U.S. meets its match in China
Published 12:00 am Monday, January 31, 2011
By David Post
Wall Street can do it. Wall Street owes us. After all, we’re in this mess because of Wall Street. If Wall Street can take a batch of loans from nannies and strawberry pickers who buy $700,000 houses on $14,000 annual incomes with no down payment and convince the world that the batch is no more risky than U.S. Treasury securities, it can do anything.
What does Wall Street do best? Mergers and acquisitions that are synergistic. Win-win situations where both parties win.
Wall Street can help the nation balance its budget. How? Easy. Put together a deal merging the United States and China into one nation.
The U.S. needs China to make stuff for it. China needs U.S. consumers to buy the stuff it makes. The U.S. buys a lot of stuff from China. Then China sends the money right back, admittedly as a loan, but it does send it back.
The U.S. hates taxes. China probably has no taxes — it already owns everything. U.S. manufacturers like low-cost land, lower regulatory restrictions and cheap labor. China has all that.
China’s economicgrowth rate is 9 percent. The United States’ growth rate has been anemic. Average the two, and we’re probably close to the Fed’s target of 2-3 percent.
The Chinese control exchange rates and interest rates. The Fed tries to control those in the U.S., but the average is probably healthy for both.

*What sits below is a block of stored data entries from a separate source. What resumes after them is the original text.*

-- ==== Sys2Proof/Machine/Fab.lean ====
section
/-! DEFINITION. The fabric's packets, routing, region checks, service at the target, and answers at the origin (R228 to
R230, R238 to R256, R264 to R270). -/
namespace Sys2Proof.Machine

/-! Units. -/

/-- A fabric die is in service. -/
def fdUp (s : State) (n : Nat) : Bool := domAt s (domFD n) == .on && !fencedSite s (siteFD n)

/-- Module time is trusted (R309 Table 4, R313, R314): LOCKED, or for 10 s of HOLDOVER, and no step within the lifetime. -/
def timeTrusted (s : State) : Bool :=
  decide (s.mt.untrustedUntil ≤ s.ticks) &&
    (decide (s.mt.state = 2) || (decide (s.mt.state = 3) && (match s.mt.holdSince with | some t => decide (s.ticks < t + 10000000000) | none => false)))

/-! Packets (R239, R240). -/

def nonIdempotent (opc : Nat) : Bool := opc == 3 || opc == 4 || opc == 0x13

/-- VC and LEN as Table 3 gives them for the OPC. -/
def shapeOk (p : FabPacket) : Bool :=
  let vc := p.vc.toNat
  let len := p.len.toNat
  p.data.length == len && match p.opc.toNat with
  | 0x01 => vc == 1 && len == 0
  | 0x02 => vc == 1 && len == sizeFlits p.w4
  | 0x03 => vc == 1 && len == 0
  | 0x04 => vc == 1 && len == recLines p.w4 && decide (1 ≤ len ∧ len ≤ 16)
  | 0x05 => vc == 1 && len == sizeFlits p.w4
  | 0x08 => vc == 2 && decide (len ≤ 16)
  | 0x10 => vc == 0 && len == 0
  | 0x11 => vc == 0 && len == 0
  | 0x12 => vc == 0 && len == 0
  | 0x13 => vc == 0 && len == 0
  | 0x14 => vc == 0 && len == 0
  | 0x15 => vc == 0 && len == 0
  | 0x20 => vc == 3 && len == 1
  | 0x21 => vc == 3 && len == 1
  | 0x22 => vc == 3 && len == 0
  | 0x23 => vc == 3 && len == 0
  | 0x24 => vc == 3 && len == 0
  | 0x25 => vc == 3 && len == 0
  | _ => false

/-- Is a request well formed (R241)? Other fields of a record are the memory base die's to judge (R185). -/
def wellFormedReq (p : FabPacket) : Bool :=
  let a := p.addr.toNat
  let size := p.w4.toNat % 2048
  let r := fabRecord p
  decide (10 ≤ p.tmo.toNat ∧ p.tmo.toNat ≤ 1000) && match p.opc.toNat with
  | 3 => isAtomicOp r.op.toNat && r.addr.toNat % 8 == 0 && r.addr.toNat == a % 2 ^ 44
  | 4 => isReduceOp r.op.toNat && r.addr.toNat == a % 2 ^ 44 && a % 64 == 0 && decide (a % 4096 + 64 * r.lines.toNat ≤ 4096) && decide (1 ≤ r.lines.toNat ∧ r.lines.toNat ≤ 16)
  | 0x12 => true
  | 0x13 => true
  | 0x14 => true
  | _ => size % 8 == 0 && decide (8 ≤ size ∧ size ≤ 1024) && a % 8 == 0 && decide (a % 4096 + size ≤ 4096)

/-! Egress (R253 to R255). -/

/-- A link carries packets of other modules: it is UP and does not lead to a module that vanished, to which traffic returns only with new
tables (R255, R273). DEDUCED (log 111): a module has vanished when the last link to it has gone DOWN. -/
def linkCarries (s : State) (l : Nat) : Bool :=
  linkIsUp s l && match (linkAt s l).neighbour with | some n => !s.fab.vanished.contains n.1 | none => true

/-- Put a packet in the queue of a link: HOPS counts the link, and a packet whose HOPS reaches 32 is discarded (R254). A
link that is down discards it. -/
def egress (s : State) (l : Nat) (p : FabPacket) : State :=
  if !linkCarries s l then bump s Obj.fabricRouteDiscards
  else if p.hops.toNat + 1 ≥ 32 then bump s Obj.fabricDiscards
  else enqueue s l { p with hops := p.hops + 1 }

/-- Routing entry of a module in the active set (R255 Table 8). -/
def routeEntry (s : State) (m : Nat) : Nat := tget (fun _ => 0) s.fab.active m
def entryValid (e : Nat) : Bool := bitAt e 7
def entryLocal (e : Nat) : Bool := bitAt e 5

/-- Is a destination this module? -/
def isOwn (s : State) (m : Nat) : Bool := s.fab.own == m || (entryValid (routeEntry s m) && entryLocal (routeEntry s m))

/-- DL of a routing entry for a packet: BAR_RELEASE takes it as 0 (R253). -/
def routeDl (e : Nat) (p : FabPacket) : Bool := bitAt e 6 && p.opc != 0x11

/-- Dateline class on leaving by a link (R253). -/
def nextDlc (dl : Bool) (f out : Nat) (arr : Option Nat) (p : FabPacket) : Bool :=
  let keep := out == f && match arr with | some l => l / 4 == f / 2 | none => false
  dl || (keep && p.dlc)

/-- Unicast routing at fabric die `f` of a packet that arrived on link `arr`, or that the module originated or handed over (R248, R255). -/
def routeUni (s : State) (f : Nat) (arr : Option Nat) (p : FabPacket) : State :=
  let e := routeEntry s p.dst.toNat
  if !entryValid e then bump s Obj.fabricRouteDiscards
  else
    let o := e % 8
    let port := fld e 3 1
    let upAt := fun n => linkCarries s (2 * n + port)
    let out := if bitAt e 4 then
        let first := if (match arr with | some l => l / 2 == f | none => false) && (f == o || f == o ^^^ 1) then f
                     else o ^^^ (p.tag.toNat % 2)
        if upAt first then first else first ^^^ 1
      else o
    if !upAt out then bump s Obj.fabricRouteDiscards
    else if out ≠ f then pathSend s (siteFD f) (siteFD out) p
    else egress s (2 * out + port) { p with dlc := nextDlc (routeDl e p) f out arr p }

/-- Links of a multicast group, but the one a packet arrived on (R256). -/
def groupLinks (s : State) (arr : Option Nat) (g : Nat) : List Nat :=
  let e := tget (fun _ => 0) s.fab.active (4096 + g)
  (List.range 16).filter (fun l => bitAt e l && arr != some l)

/-- A fabric die's own copies of a multicast packet (R253, R256). -/
def copyMulti (s : State) (f : Nat) (arr : Option Nat) (g : Nat) (p : FabPacket) : State :=
  overNats ((groupLinks s arr g).filter (fun l => l / 2 == f)) (fun l s => egress s l { p with dlc := nextDlc false f f arr p }) s

/-- The other fabric dies that a multicast packet is handed over to. -/
def groupDies (s : State) (f : Nat) (arr : Option Nat) (g : Nat) : List Nat :=
  (List.range 8).filter (fun n => n != f && (groupLinks s arr g).any (fun l => l / 2 == n))

/-- Packets that leave fabric die `f` for a multicast packet: one on each link of its own that takes it, one for each other die. -/
def copyCount (s : State) (f : Nat) (arr : Option Nat) (g : Nat) (p : FabPacket) : Nat :=
  ((groupLinks s arr g).filter (fun l => l / 2 == f && linkCarries s l && decide (p.hops.toNat + 1 < 32))).length + (groupDies s f arr g).length

/-- The input of a multicast packet is held until its copies have been sent (R256). -/
def holdMulti (s : State) (e n : Nat) (p : FabPacket) : State :=
  if n = 0 then freeInput s e p else { s with fab := { s.fab with multiIn := s.fab.multiIn ++ [(e, p, n)] } }

/-- Copies of a multicast packet on each link of its group but the one it arrived on; those of other fabric dies are handed over (R248,
R256). -/
def routeMulti (s : State) (f : Nat) (arr : Option Nat) (g : Nat) (p : FabPacket) : State :=
  let others := groupDies s f arr g
  overNats others (fun n s => pathSend s (siteFD f) (siteFD n) p) (copyMulti s f arr g p)

def groupLocal (s : State) (g : Nat) : Bool := bitAt (tget (fun _ => 0) s.fab.active (4096 + g)) 16

/-! How an operation ends at its origin (R242, R265, R268). -/

/-- FLOW_STATUS bits of an answer (R242 Table 4, R204). -/
def fabStatusBits (opc status : Nat) : BitVec 4 :=
  match status with
  | 0 => 0
  | 1 => 1
  | 5 => if opc = 1 then 1 else 2
  | 10 => 4
  | _ => 2

/-- The compute die's port that shares house pairs with a fabric die (R246). -/
def portToward (cd fd : Nat) : Nat := 12 * cd + ((List.range 12).find? (fun k => (12 * cd + k) % 32 / 4 == fd)).getD 0

/-- The lines of a remote ATOMIC transfer's results, four to a line, in record order, for its return flow (R183, R202). -/
def writeResults (s : State) (u : RemoteUnit) : State :=
  let k := 64 * u.cd + u.tile
  let mine := s.fab.results.filter (fun r => r.tile == k && r.flow == u.flow && r.transfer == u.transfer)
  let s := { s with fab := { s.fab with results := s.fab.results.filter (fun r => !mine.contains r) } }
  let bytes := ((List.range 1024).filterMap (fun i => mine.find? (fun r => r.pos == i))).flatMap (·.bytes)
  let ret := ((flowDesc s u.flow).map (·.returnFlow)).getD 0
  match partOf s k ret with
  | some (_, pt) =>
    if bytes.isEmpty then s
    else adapterWrite s (portToward u.cd u.fd) u.tile ret (bufLine pt u.transfer)
      ((List.range (cdiv bytes.length 64)).map (fun i => { data := slice bytes (64 * i) 64, poison := false }))
  | none => s

/-- A remote unit of a compute die ends: its transfer gets the ending and its data (R204, R242). -/
def endUnit (s : State) (u : RemoteUnit) (bits : BitVec 4) (data : List Flit) (result : List Byte) : State :=
  let k := 64 * u.cd + u.tile
  let s := if result.isEmpty then s else
    { s with fab := { s.fab with results := s.fab.results ++
      [{ tile := k, flow := u.flow, transfer := u.transfer, pos := u.pos, bytes := result }] } }
  let s := match partOf s k u.flow with
    | some (_, pt) => if data.isEmpty then s else adapterWrite s (portToward u.cd u.fd) u.tile u.flow (bufLine pt u.transfer + u.pos) data
    | none => s
  let r := unitEnded s u bits
  if r.1 && u.opc == 3 then writeResults r.2 u else r.2

/-- The answer to a unit returns to its compute die with its HANDLE (R246). -/
def answerRemote (s : State) (u : RemoteUnit) (status : Nat) (result : List Byte) (data : List Flit) : State :=
  pathSend s (siteFD u.fd) (siteCD u.cd) { blankPacket with
    opc := 8, vc := 2, len := BitVec.ofNat 5 data.length, status := BitVec.ofNat 4 status, handle := BitVec.ofNat 16 u.handle, sent := s.now,
    w4 := BitVec.ofNat 64 (leAt result 0 8), w5 := BitVec.ofNat 64 (leAt result 8 8), data := data }

/-- A unit's answer at its compute die: the unit ends (R242, R246). -/
def unitAnswered (s : State) (cd : Nat) (p : FabPacket) : State :=
  match s.fab.units.find? (fun u => u.cd == cd && u.handle == unitHandle p) with
  | none => s
  | some u =>
    endUnit { s with fab := { s.fab with units := s.fab.units.erase u } } u (fabStatusBits u.opc p.status.toNat) p.data
      (if u.opc = 3 then resultOf p else [])

/-- An operation ends with an answer's status, its result record and its data. -/
def endOp (s : State) (o : FabOp) (status : Nat) (result : List Byte) (data : List Flit) : State :=
  let s := { s with fab := { s.fab with ops := s.fab.ops.erase o } }
  match o.owner with
  | .sync _ => s
  | .unit u => answerRemote s u status result data

/-- The message and the count of an unanswered ending (R268). -/
def unanswered (s : State) (o : FabOp) : State :=
  raise (bump s Obj.fabricUnanswered) (siteFD o.fd) 0x0D 0x31 1 false (o.packet.opc.toNat + o.tag * 2 ^ 16 + o.packet.dst.toNat * 2 ^ 28)

/-- An operation ends unanswered (R268 Table 11). -/
def endUnanswered (s : State) (o : FabOp) : State :=
  let s := unanswered s o
  if o.packet.opc = 1 then endOp s o 1 [] (onesLines (sizeFlits o.packet.w4)) else endOp s o 10 [] []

Chinese students love science and technology, and American students love Chinese food and art. Chinese students make good grades, so U.S. schools would report vast improvements. Chinese students love U.S. universities, and U.S. universities give boatloads of Ph.Ds to Chinese students.
U.S. kids like to have sleepovers and Chinese parents don’t let their kids sleep over, but since we’re 9,000 miles apart, that shouldn’t be a problem.
Chinese families want more children. The U.S. celebrates life — even those who support a woman’s right to choose say that they “personally” object to abortion.
As an accounting professor, I know most people hate accounting. Though the percentage of students majoring in accounting has dropped by more than half in the past 20 years, a large percentage of U.S. accounting students and most new accounting professors are Chinese. Even so, most people think accountants can always make the numbers come out right. Consolidation accounting is very difficult to understand, but the basic idea is that when the same company buys and sells to itself, the amount owed and the amount due cancel each other out.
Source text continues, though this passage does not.